╔══
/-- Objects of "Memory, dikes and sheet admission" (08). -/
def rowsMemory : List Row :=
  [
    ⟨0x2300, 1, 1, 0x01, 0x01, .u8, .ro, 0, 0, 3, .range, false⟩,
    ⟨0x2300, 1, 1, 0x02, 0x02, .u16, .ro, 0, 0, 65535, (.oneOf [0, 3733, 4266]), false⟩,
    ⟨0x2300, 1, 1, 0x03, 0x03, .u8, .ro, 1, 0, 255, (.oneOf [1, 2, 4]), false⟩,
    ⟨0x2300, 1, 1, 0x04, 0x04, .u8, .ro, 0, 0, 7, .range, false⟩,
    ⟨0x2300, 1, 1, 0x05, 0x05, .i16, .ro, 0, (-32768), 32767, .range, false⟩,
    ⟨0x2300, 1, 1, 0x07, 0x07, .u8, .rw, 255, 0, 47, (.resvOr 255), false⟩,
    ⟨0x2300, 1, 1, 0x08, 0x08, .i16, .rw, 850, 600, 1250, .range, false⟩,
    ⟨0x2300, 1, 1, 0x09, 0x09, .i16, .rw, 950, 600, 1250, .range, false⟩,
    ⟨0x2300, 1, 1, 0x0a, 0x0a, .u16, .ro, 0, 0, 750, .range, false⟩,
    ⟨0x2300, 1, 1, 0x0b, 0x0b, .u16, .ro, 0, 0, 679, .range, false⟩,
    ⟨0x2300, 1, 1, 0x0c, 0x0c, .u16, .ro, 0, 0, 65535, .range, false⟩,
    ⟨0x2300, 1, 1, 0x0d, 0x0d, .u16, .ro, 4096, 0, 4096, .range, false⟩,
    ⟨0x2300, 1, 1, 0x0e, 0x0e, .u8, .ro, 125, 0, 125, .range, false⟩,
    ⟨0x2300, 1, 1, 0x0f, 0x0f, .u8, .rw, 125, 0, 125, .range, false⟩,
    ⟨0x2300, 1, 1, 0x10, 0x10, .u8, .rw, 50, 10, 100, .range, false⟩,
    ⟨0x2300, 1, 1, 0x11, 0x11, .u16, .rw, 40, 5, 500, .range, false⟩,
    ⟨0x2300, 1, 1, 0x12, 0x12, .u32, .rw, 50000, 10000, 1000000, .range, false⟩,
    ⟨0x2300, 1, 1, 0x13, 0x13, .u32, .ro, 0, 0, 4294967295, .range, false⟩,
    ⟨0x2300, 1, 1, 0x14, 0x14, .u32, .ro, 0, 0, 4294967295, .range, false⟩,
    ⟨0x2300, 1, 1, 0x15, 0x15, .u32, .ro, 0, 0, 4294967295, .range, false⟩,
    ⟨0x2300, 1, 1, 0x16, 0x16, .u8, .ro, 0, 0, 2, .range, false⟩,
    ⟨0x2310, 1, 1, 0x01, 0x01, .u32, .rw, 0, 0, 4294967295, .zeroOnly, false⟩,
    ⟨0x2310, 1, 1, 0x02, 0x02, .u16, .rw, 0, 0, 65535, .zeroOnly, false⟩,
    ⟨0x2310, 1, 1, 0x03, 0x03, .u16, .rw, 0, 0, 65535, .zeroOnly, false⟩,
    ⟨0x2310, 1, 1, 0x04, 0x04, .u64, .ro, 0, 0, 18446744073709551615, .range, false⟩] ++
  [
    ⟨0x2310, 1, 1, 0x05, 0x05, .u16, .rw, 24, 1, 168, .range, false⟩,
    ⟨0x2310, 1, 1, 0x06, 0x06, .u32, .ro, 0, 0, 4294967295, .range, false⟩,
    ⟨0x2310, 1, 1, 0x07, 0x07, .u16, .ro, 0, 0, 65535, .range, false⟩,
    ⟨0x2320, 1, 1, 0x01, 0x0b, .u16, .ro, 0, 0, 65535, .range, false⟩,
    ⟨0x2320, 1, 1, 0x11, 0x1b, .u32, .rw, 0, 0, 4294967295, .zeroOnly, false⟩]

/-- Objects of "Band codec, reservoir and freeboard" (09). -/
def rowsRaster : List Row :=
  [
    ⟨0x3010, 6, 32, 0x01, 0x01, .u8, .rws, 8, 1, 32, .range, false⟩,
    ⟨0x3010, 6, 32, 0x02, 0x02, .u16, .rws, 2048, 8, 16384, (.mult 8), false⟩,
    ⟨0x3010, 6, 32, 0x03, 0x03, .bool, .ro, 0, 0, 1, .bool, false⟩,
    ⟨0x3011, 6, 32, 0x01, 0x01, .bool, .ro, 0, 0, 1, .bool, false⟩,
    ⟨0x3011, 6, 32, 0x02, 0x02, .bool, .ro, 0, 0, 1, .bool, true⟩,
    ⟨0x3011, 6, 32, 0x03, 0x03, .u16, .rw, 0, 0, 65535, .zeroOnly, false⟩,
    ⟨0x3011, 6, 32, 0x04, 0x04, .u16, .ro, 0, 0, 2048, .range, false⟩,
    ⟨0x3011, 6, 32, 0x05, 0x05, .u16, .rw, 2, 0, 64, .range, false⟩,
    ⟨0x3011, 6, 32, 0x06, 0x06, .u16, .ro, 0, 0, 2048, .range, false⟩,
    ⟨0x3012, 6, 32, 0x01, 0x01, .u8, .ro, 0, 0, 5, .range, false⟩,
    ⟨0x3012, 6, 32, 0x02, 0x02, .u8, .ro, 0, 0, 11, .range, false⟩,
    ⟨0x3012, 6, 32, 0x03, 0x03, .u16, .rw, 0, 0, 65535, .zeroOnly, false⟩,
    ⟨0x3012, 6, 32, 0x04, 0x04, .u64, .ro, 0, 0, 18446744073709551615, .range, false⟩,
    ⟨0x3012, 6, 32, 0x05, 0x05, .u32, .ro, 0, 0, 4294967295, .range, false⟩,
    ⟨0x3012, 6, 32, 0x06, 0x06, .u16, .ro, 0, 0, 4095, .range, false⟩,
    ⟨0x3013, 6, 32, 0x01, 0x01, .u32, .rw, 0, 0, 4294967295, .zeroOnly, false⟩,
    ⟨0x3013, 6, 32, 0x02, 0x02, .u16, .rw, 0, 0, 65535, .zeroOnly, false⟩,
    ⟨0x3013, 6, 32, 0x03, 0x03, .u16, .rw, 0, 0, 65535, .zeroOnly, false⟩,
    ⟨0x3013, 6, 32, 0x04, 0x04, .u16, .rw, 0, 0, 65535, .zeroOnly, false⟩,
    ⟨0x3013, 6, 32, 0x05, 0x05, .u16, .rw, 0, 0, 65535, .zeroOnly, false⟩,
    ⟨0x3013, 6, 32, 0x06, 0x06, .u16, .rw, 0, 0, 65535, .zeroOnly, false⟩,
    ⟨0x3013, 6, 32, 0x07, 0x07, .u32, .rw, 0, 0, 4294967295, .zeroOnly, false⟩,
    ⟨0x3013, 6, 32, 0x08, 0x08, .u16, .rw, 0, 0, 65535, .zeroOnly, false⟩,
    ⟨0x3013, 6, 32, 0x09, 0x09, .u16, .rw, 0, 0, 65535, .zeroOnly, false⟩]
╚══
╔══
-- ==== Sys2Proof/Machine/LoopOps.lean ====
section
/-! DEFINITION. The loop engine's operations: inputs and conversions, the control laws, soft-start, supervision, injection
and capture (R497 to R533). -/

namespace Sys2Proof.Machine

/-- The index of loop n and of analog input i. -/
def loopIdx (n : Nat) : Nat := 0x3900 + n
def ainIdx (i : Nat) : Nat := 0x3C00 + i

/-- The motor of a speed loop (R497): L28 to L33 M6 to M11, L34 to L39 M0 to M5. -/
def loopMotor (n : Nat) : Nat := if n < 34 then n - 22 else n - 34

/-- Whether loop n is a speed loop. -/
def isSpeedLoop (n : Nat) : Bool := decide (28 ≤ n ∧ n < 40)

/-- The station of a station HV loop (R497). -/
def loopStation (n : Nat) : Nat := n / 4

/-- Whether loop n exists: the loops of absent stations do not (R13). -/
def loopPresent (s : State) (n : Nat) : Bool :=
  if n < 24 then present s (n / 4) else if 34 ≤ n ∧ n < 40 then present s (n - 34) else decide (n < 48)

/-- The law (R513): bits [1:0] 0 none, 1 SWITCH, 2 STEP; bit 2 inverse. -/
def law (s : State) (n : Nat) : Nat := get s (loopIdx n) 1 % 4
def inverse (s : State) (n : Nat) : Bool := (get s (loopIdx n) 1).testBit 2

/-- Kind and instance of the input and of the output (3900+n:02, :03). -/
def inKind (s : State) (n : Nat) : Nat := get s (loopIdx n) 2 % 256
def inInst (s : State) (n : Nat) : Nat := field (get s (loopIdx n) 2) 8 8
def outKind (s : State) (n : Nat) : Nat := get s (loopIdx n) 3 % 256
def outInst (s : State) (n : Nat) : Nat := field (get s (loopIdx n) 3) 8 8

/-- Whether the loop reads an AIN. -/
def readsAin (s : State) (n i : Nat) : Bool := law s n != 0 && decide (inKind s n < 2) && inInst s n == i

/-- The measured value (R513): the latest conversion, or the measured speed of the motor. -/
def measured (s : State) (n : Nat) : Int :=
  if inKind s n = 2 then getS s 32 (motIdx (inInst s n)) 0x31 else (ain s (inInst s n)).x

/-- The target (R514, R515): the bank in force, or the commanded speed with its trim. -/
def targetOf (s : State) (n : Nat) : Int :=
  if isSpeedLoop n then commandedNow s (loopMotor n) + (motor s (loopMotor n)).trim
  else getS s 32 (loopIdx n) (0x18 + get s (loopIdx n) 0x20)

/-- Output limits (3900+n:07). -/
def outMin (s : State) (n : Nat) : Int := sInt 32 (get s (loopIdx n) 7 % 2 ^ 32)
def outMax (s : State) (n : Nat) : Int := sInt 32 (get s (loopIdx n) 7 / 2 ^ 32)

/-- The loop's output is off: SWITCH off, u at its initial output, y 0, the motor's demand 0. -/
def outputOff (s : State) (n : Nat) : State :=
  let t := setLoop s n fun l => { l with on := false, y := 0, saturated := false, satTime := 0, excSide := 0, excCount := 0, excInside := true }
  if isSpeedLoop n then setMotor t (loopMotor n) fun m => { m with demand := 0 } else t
╚══
• What is required
What you return must be the lines above that run from the line with "def loopIdx (n : Nat) : Nat := 0x3900 + n" to the line with "speed loop. -/", inclusive, each copied exactly.

• Reply
def loopIdx (n : Nat) : Nat := 0x3900 + n
def ainIdx (i : Nat) : Nat := 0x3C00 + i

/-- The motor of a speed loop (R497): L28 to L33 M6 to M11, L34 to L39 M0 to M5. -/
def loopMotor (n : Nat) : Nat := if n < 34 then n - 22 else n - 34

/-- Whether loop n is a speed loop. -/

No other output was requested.